-- ==== Sys2Proof/Machine/Kpr.lean ====
section
/-! DEFINITION. The keeper: result checker, setpoint table, mirror, keeper tables, output enables, emergency inputs and
faults (R324 to R332, R566, R586 to R615, R703, R708, R729 to R731). -/

namespace Sys2Proof.Machine

def State.setKpr (s : State) (f : KprSt → KprSt) : State := { s with kpr := f s.kpr }
/-- The keeper cores run: PD_KPR is up and no comparator fault stopped them (R610). -/
def State.kprCores (s : State) : Bool := s.up 2 && !s.kpr.stopped

/-! ### Binary32 -/

/-- Round m·2^e to binary32, ties to even; a value beyond the format is infinite (R326). -/
def f32Of (m e : Int) : Word :=
  let n := m.natAbs
  let sg : Nat := if m < 0 then 2 ^ 31 else 0
  if n = 0 then 0
  else
    let top : Int := (n.log2 : Nat) + e
    -- exponent of the unit in the last place
    let u : Int := max (top - 23) (-149)
    let q : Nat := (rescale n e u).toNat
    -- q is at most 2^24; 2^24 carries into the next exponent
    let w : Nat := if u = -149 ∧ q < 2 ^ 24 then q else (u + 149).toNat * 2 ^ 23 + q
    wd (sg + min w 0x7F800000)
/-- One unit in the last place of a binary32 value. -/
def f32Ulp (w : Word) : Rat := dyad 1 ((max 1 (bits w 30 23) : Nat) - 150)
/-- m·2^e rounded to binary32, as a value. -/
def f32Val (m e : Int) : Rat := f32V (f32Of m e)

/-! ### The setpoint table (R25, R329) -/

/-- Offset of entry n in a half. -/
abbrev spEnt (n : Nat) : Nat := 64 + 16 * n
/-- STATE of entry n. -/
def spState (h : Tab Byte) (n : Nat) : Nat := rdN h (spEnt n + 8) 4 % 4
/-- A half with the state of an entry replaced. -/
def spSetState (h : Tab Byte) (n st : Nat) : Tab Byte := wrN h (spEnt n + 8) 4 (rdN h (spEnt n + 8) 4 / 4 * 4 + st)
/-- Entries of a kind: 0 to 255 dispatch, 256 to 511 estimates. -/
def spRange (k : Kind) : List Nat := match k with | .dsp => List.range 256 | .est => (List.range 256).map (· + 256)
/-- Entries of a kind in one of the states `from'` take state `to'`. -/
def spMove (k : Kind) (from' : List Nat) (to' : Nat) (h : Tab Byte) : Tab Byte :=
  (spRange k).foldl (fun (h : Tab Byte) n => if from'.contains (spState h n) then spSetState h n to' else h) h
/-- Standing causes against ball n, as bits of ARM_REFUSED (R596, R597). -/
def State.armCauses (s : State) (n : Nat) : Nat :=
  b2n (s.kpr.cause != 0 || !s.kprService) + 2 * b2n (s.emgOn n) + 4 * b2n (s.tripOn n) + 8 * b2n s.pwr.saving + 16 * b2n s.pwr.clkFault + 32 * b2n (!s.kpr.gate)
/-- Set ARMED for the balls of a mask without a standing cause. -/
def State.armBalls (s : State) (mask : Nat) : State :=
  let ok := (List.range 4).filter fun n => mask.testBit n && s.armCauses n == 0
  (ok.foldl (fun (s : State) n => s.setFlag R.KPR_SAFE_STAT (8 + n) true) s).safeUpdate
/-- The start gate opens when the table first shows an EST_TAG, and a saved ARMED mask is armed once (R703, R708). -/
def State.gateCheck (s : State) : State :=
  if s.kpr.gate ∨ rdN s.spHalf 8 4 = 0 then s
  else
    let s := s.setKpr fun k => { k with gate := true }
    match s.kpr.rearm with
    | none => s
    | some m => (s.armBalls m.toNat).setKpr fun k => { k with rearm := none }
/-- Write the inactive half and swap by one write of the generation counter (R25); the acting side mirrors the new half
in three chunks, followed by the digest of its limit table (R566). -/
def State.swapTo (s : State) (h : Tab Byte) : State :=
  let g := (s.kpr.gen + 1) % 2 ^ 32
  let h := wrN h 0 4 g
  let s := s.setKpr fun k => if g % 2 = 0 then { k with gen := g, half0 := h } else { k with gen := g, half1 := h }
  let s :=
    if s.acts && s.paired && s.proto == 2 then
      let b := rdBytes h 0 0x2040 ++ s.limitDigest
      (List.range 3).foldl (fun (s : State) i => s.plkSend 0x30 2 i false ((b.drop (4096 * i)).take 4096)) s
    else s
  s.gateCheck
/-- Swap in a half unless nothing changed. -/
def State.swapIf (s : State) (h : Tab Byte) : State := if h = s.spHalf then s else s.swapTo h
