-- ==== Sys2Proof/Machine/Quay.lean ====
section
/-! DEFINITION. The command quay and the command port of SEC (R33 to R36, R616 to R623, R627, R727). -/

namespace Sys2Proof.Machine

/-! ### The form of a command (R616, R618, R619, R727) -/

/-- TARGET suits OP (R618). -/
def cmdSuits (op target : Nat) : Bool :=
  if op = 1 then target % 0x1000 == 0 && decide (0x40000000 ≤ target ∧ target < 0x40100000) && isPage (pageOf target) && critOf (pageOf target)
  else if op = 2 ∨ op = 3 then target == 0x40040000
  else if op = 4 then target == 0x40010000
  else if op = 5 then target == 0x40022000
  else if op = 6 ∨ op = 7 then target == 0x40020000
  else op == 8 && target == 0x40080000
/-- Item i of an ONLINE_CHANGE or FORCE payload. -/
def cmdItem (p : List Byte) (i : Nat) : List Byte := (p.drop (4 + 16 * i)).take 16
/-- The payload has the layout of its OP (R727). -/
def payloadOk (op slot : Nat) (p : List Byte) : Bool :=
  let n := p.length
  let k := fieldN p 0 1
  if op = 1 then n == 4
  else if op = 2 ∨ op = 3 then
    decide (1 ≤ k ∧ k ≤ 16 ∧ n = 4 + 16 * k) && fieldN p 1 3 == 0 &&
      (List.range k).all fun i =>
        let e := cmdItem p i
        if op = 2 then fieldN e 4 4 == 0 else decide (fieldN e 0 1 ≤ 2) && fieldN e 3 1 == 0
  else if op = 4 then decide (40 ≤ n ∧ n ≤ 4136)
  else if op = 5 then n == 16 && fieldN p 8 8 == 0
  else if op = 6 then n == (if slot = 255 then 1992 else 40) && decide (k ≤ 15 ∧ fieldN p 1 1 ≤ 3) && fieldN p 4 4 == 0
  else if op = 7 then n == 48 && decide (1 ≤ k ∧ k ≤ 7) && fieldN p 1 7 == 0
  else n == 0
/-- Bytes of a tag, or of an owner's signature (R616, R627). -/
def sigLen (slot : Nat) : Nat := if slot = 255 then 3309 else 16
/-- A command of these bytes is refused with FORMAT (R619, R727). -/
def formatBad (b : List Byte) : Bool :=
  let op := fieldN b 1 1
  let slot := fieldN b 2 1
  let len := fieldN b 0x18 4
  let n := 32 + len + sigLen slot
  !(fieldN b 0 1 == 1 && decide (1 ≤ op ∧ op ≤ 8) && fieldN b 3 1 == 0 && fieldN b 0x1C 4 == 0 &&
    (slot != 255 || op == 6) && decide (len ≤ 4160) && b.length == (n + 3) / 4 * 4 && allZero (b.drop n) &&
    fieldN b 0x10 8 == Config.uid.toNat && cmdSuits op (fieldN b 4 4) && payloadOk op slot ((b.drop 32).take len))

/-! ### Checks (R619 to R621, R627) -/

/-- Refused with SLOT: a command of a slot that may not sign it (R619, R620). -/
def State.slotBad (s : State) (op slot : Nat) : Bool :=
  slot != 255 &&
    (decide (16 ≤ slot) || (s.key slot).use != 1 || !(s.key slot).perms.getLsbD (op - 1) || (s.key slot).ctr == 2 ^ 64 - 1)
/-- Refused with TAG (R617), or for the owner's key or signature (R627). -/
def State.tagBad (s : State) (b : List Byte) : Bool :=
  let slot := fieldN b 2 1
  let n := 32 + fieldN b 0x18 4
  let hp := b.take n
  let tag := (b.drop n).take (sigLen slot)
  if slot = 255 then
    let pk := (b.drop 72).take 1952
    !(Config.ownerDigest == some (digest32 pk) && Config.mldsaVerify pk (shake256 hp 64) tag)
  else tag != kmac256 (s.key slot).key hp 16 "LMP CMD"
/-- Last accepted counter of a slot, or of the owner. -/
def State.lastCtr (s : State) (slot : Nat) : Nat := if slot = 255 then s.sec.ownerCtr else (s.key slot).ctr
/-- The counter is stored before anything else (R34, R620). -/
def State.storeCtr (s : State) (slot n : Nat) : State :=
  if slot = 255 then s.setSec fun c => { c with ownerCtr := n }
  else
    let s := s.setKey slot { s.key slot with ctr := n }
    if n = 2 ^ 64 - 1 then s.errc secPage 0x102 slot else s
/-- A KEY_CHANGE payload (R625). -/
def keyChangeOf (p : List Byte) : KeyChange :=
  ⟨p.getD 0 0, p.getD 1 0, BitVec.ofNat 16 (fieldN p 2 2), (p.drop 8).take 32⟩
/-- Refused with TARGET (R621). -/
def State.targetBad (s : State) (op target : Nat) (p : List Byte) : Bool :=
  !s.up (domOf (pageOf target)) || decide (16 ≤ (s.sec.queue.filter fun c => c.target == target).length) ||
    (op == 3 && !s.acts) || (op == 5 && !s.running 34) || (op == 6 && s.keyRefused (keyChangeOf p)) ||
    (op == 7 && s.fwRefused) || (op == 8 && !s.switchOk)

/-! ### Delivery (R35, R622) -/

/-- What a command does at its target. -/
def State.applyCmd (s : State) (c : QuayCmd) : State :=
  let p := c.payload
  let n := fieldN p 0 1
  if c.op = 1 then s.ctrlReach (pageOf c.target) true (wd (fieldN p 0 4))
  else if c.op = 2 then
    s.applyChange ((List.range n).map fun i => let e := cmdItem p i; ⟨wd (fieldN e 0 4), BitVec.ofNat 64 (fieldN e 8 8)⟩)
  else if c.op = 3 then
    s.applyForces ((List.range n).map fun i =>
      let e := cmdItem p i
      ⟨e.getD 0 0, e.getD 1 0, e.getD 2 0, wd (fieldN e 4 4), BitVec.ofNat 64 (fieldN e 8 8)⟩)
  else if c.op = 4 then
    s.segment ⟨p.getD 0 0, p.getD 1 0, BitVec.ofNat 16 (fieldN p 2 2), wd (fieldN p 4 4), (p.drop 8).take 32, p.drop 40⟩
  else if c.op = 5 then s.logClear (BitVec.ofNat 8 c.slot) (BitVec.ofNat 64 c.counter) (BitVec.ofNat 64 (fieldN p 0 8))
  else if c.op = 6 then s.keyApply c.slot (BitVec.ofNat 64 c.counter) (keyChangeOf p)
  else if c.op = 7 then s.fwStart ⟨p.getD 0 0, BitVec.ofNat 64 (fieldN p 8 8), (p.drop 16).take 32⟩
  else s.switchTake
/-- The target takes commands at a boundary of its own: the LGE while it runs cycles, CAN channels and drive links in
RUN; a FORCE_STOP never waits (R35, R622). -/
def State.waitsFor (s : State) (c : QuayCmd) : Bool :=
  let p := pageOf c.target
  !(c.op == 1 && fieldN c.payload 1 1 % 2 == 1) && s.running p &&
    ((p == 64 && s.acts) || decide ((144 ≤ p ∧ p ≤ 155) ∨ (161 ≤ p ∧ p ≤ 168)))
/-- Queue a command in counter order among those of its target. -/
def quayPut (c : QuayCmd) : List QuayCmd → List QuayCmd
  | [] => [c]
  | x :: t => if x.target = c.target ∧ c.counter < x.counter then c :: x :: t else x :: quayPut c t
/-- Deliver every command queued for a target, in counter order. What reaches it after the latch of a power-fail warning is
lost (R622). -/
def State.deliverAll (s : State) (target : Nat) : State :=
  let mine := s.sec.queue.filter fun c => c.target == target
  let s := s.setSec fun q => { q with queue := q.queue.filter fun c => c.target != target }
  if s.pwr.saving then s else mine.foldl (fun s c => s.applyCmd c) s
/-- Put an accepted command on its way. A FORCE_STOP passes those that wait. -/
def State.deliver (s : State) (c : QuayCmd) : State :=
  if s.waitsFor c then s.setSec fun q => { q with queue := quayPut c q.queue }
  else if c.op = 1 ∧ fieldN c.payload 1 1 % 2 = 1 then s.applyCmd c
  else (s.setSec fun q => { q with queue := quayPut c q.queue }).deliverAll c.target
/-- The save sequence that WARM_OK rests on is consumed (R705). -/
def State.warmConsume (s : State) : State :=
  if s.flag R.SYS_START_STAT 0 then
    { s.setFlag R.SYS_START_STAT 0 false with pwr := { s.pwr with consumed := s.reg64 R.PWR_SAVE_SEQ_LO R.PWR_SAVE_SEQ_HI } }
  else s
/-- The checks in their order, then delivery (R33, R34, R619 to R623). -/
def State.cmdCheck (s : State) (b : List Byte) : State :=
  let op := fieldN b 1 1
  let slot := fieldN b 2 1
  let target := fieldN b 4 4
  let ctr := fieldN b 8 8
  let p := (b.drop 32).take (fieldN b 0x18 4)
  if s.pwr.saving then s.cmdEnd 6 b
  else if formatBad b then s.cmdEnd 1 b
  else if s.slotBad op slot then s.cmdEnd 2 b
  else if s.tagBad b then s.cmdEnd 3 b
  else if ctr ≤ s.lastCtr slot then s.cmdEnd 4 b
  else
    let s := s.storeCtr slot ctr
    if s.targetBad op target p then s.cmdEnd 5 b
    else
      let s := s.cmdEnd 0 b
      let s := if op = 1 ∧ fieldN p 0 1 % 8 = 3 ∧ fieldN p 1 1 % 2 = 0 then s.warmConsume else s
      s.deliver ⟨op, target, slot, ctr, p⟩

/-! ### The port (R623, R728) -/

/-- CMD_BEGIN: a command begins, unless one is being received. -/
def execCmdBegin (who : Initiator) (s : State) : Host.Outcome State Fault Refusal :=
  .next (s.gate who R.SEC_CMD_CTRL fun s =>
    if !s.running secPage then s
    else if s.fld R.SEC_CMD_STAT 1 0 = 1 then s.errc secPage 0x100 0
    else (s.setSec fun c => { c with buf := [] }).setReg R.SEC_CMD_STAT 1)
/-- CMD_DATA: the next word. A command of more words than the largest has is no longer one; what lies past it is dropped. -/
def execCmdData (who : Initiator) (val : Word) (s : State) : Host.Outcome State Fault Refusal :=
  .next (s.gate who R.SEC_CMD_DATA fun s =>
    if !s.running secPage ∨ s.fld R.SEC_CMD_STAT 1 0 ≠ 1 then s
    else s.setSec fun c => { c with buf := val :: c.buf })
/-- CMD_SUBMIT: check and deliver, or refuse. -/
def execCmdSubmit (who : Initiator) (s : State) : Host.Outcome State Fault Refusal :=
  .next (s.gate who R.SEC_CMD_CTRL fun s =>
    if !s.running secPage ∨ s.fld R.SEC_CMD_STAT 1 0 ≠ 1 then s else s.cmdCheck s.cmdBytes)
/-- CMD_ABORT: the command being received ends ABORTED. -/
def execCmdAbort (who : Initiator) (s : State) : Host.Outcome State Fault Refusal :=
  .next (s.gate who R.SEC_CMD_CTRL fun s => if s.running secPage then s.cmdDrop else s)

/-! ### Commands as delivered -/

/-- The target of page p is at no boundary now: the LGE while it runs cycles, whose BOUNDARY phase is a part of FRAME_TAKEN and takes what
came before it (R376), and a CAN channel that sends a frame (R35). A drive link's frames are whole steps. -/
def State.betweenBounds (s : State) (p : Nat) : Bool :=
  if p = lgePage then s.active lgePage && s.acts
  else decide (144 ≤ p ∧ p ≤ 155) && [0, 1, 2].any fun b => s.fld (R.CAN_TXB_STAT (p - 144)) (4 * b + 1) (4 * b) == 2
/-- COMMAND_DELIVER: the oldest command queued for a target, in counter order, takes effect at the target's boundary (R35). -/
def execCommandDeliver (target : Word) (s : State) : Host.Outcome State Fault Refusal :=
  let t := target.toNat
  match s.sec.queue.find? fun c => c.target == t with
  | none => .next s
  | some c =>
    if s.betweenBounds (pageOf t) then .next s
    else
      let s := s.setSec fun q => { q with queue := q.queue.erase c }
      .next (if s.pwr.saving then s else s.applyCmd c)
/-- A critical command that comes to its target waits for the target's next boundary, behind those that wait there already; where the
target is at one, or in no RUN, it has its effect `k` at once (R35, R376, R622). A FORCE_STOP never waits. -/
def State.arrive (s : State) (c : QuayCmd) (k : State → State) : State :=
  if s.waitsFor c && s.betweenBounds (pageOf c.target) then
    let last := (s.sec.queue.filter fun x => x.target == c.target).foldl (fun n x => max n x.counter) 0
    s.setSec fun q => { q with queue := quayPut { c with counter := last } q.queue }
  else k s
/-- Payload of a command of items: their number, then 16 bytes of each (R618, R376). -/
def itemPayload (l : List (List Byte)) : List Byte := leBytes 4 l.length ++ l.flatten
/-- BLOCK_CTRL: CTRL of a page with OWNER.CRIT takes the value (R93, R618). -/
def execBlockCtrl (target val : Word) (s : State) : Host.Outcome State Fault Refusal :=
  .next (if s.pwr.saving ∨ !cmdSuits 1 target.toNat ∨ !s.up (domOf (pageOf target.toNat)) then s
    else s.arrive ⟨1, target.toNat, 0, 0, leBytes 4 val.toNat⟩ fun s => s.ctrlReach (pageOf target.toNat) true val)
/-- ONLINE_CHANGE (R376, R377). -/
def execOnlineChange (items : List OcItem) (s : State) : Host.Outcome State Fault Refusal :=
  .next (if s.pwr.saving ∨ s.shown lgePage = 0 then s
    else s.arrive ⟨2, 0x40040000, 0, 0, itemPayload (items.map fun i => leBytes 4 i.sym.toNat ++ leBytes 4 0 ++ leBytes 8 i.val.toNat)⟩ fun s => s.applyChange items)
/-- FORCE (R376, R378, R564). -/
def execForce (items : List ForceItem) (s : State) : Host.Outcome State Fault Refusal :=
  .next (if s.pwr.saving ∨ s.shown lgePage = 0 then s
    else s.arrive ⟨3, 0x40040000, 0, 0,
      itemPayload (items.map fun i => [i.op, i.width, i.bit, 0] ++ leBytes 4 i.addr.toNat ++ leBytes 8 i.val.toNat)⟩ fun s => s.applyForces items)
/-- LOG_CLEAR (R656). -/
def execLogClear (slot : Byte) (counter archived : DWord) (s : State) : Host.Outcome State Fault Refusal :=
  .next (if s.pwr.saving ∨ !s.running 34 then s else s.logClear slot counter archived)
/-- SWITCH (R570). -/
def execSwitch (s : State) : Host.Outcome State Fault Refusal :=
  .next (if s.pwr.saving ∨ !s.switchOk then s else s.switchTake)

end Sys2Proof.Machine
end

## What you should do
Identify each line of the material where the word "applyCmd" shows up, and copy it.

## Written answer
def State.applyCmd (s : State) (c : QuayCmd) : State :=
  if s.pwr.saving then s else mine.foldl (fun s c => s.applyCmd c) s
  else if c.op = 1 ∧ fieldN c.payload 1 1 % 2 = 1 then s.applyCmd c
      .next (if s.pwr.saving then s else s.applyCmd c)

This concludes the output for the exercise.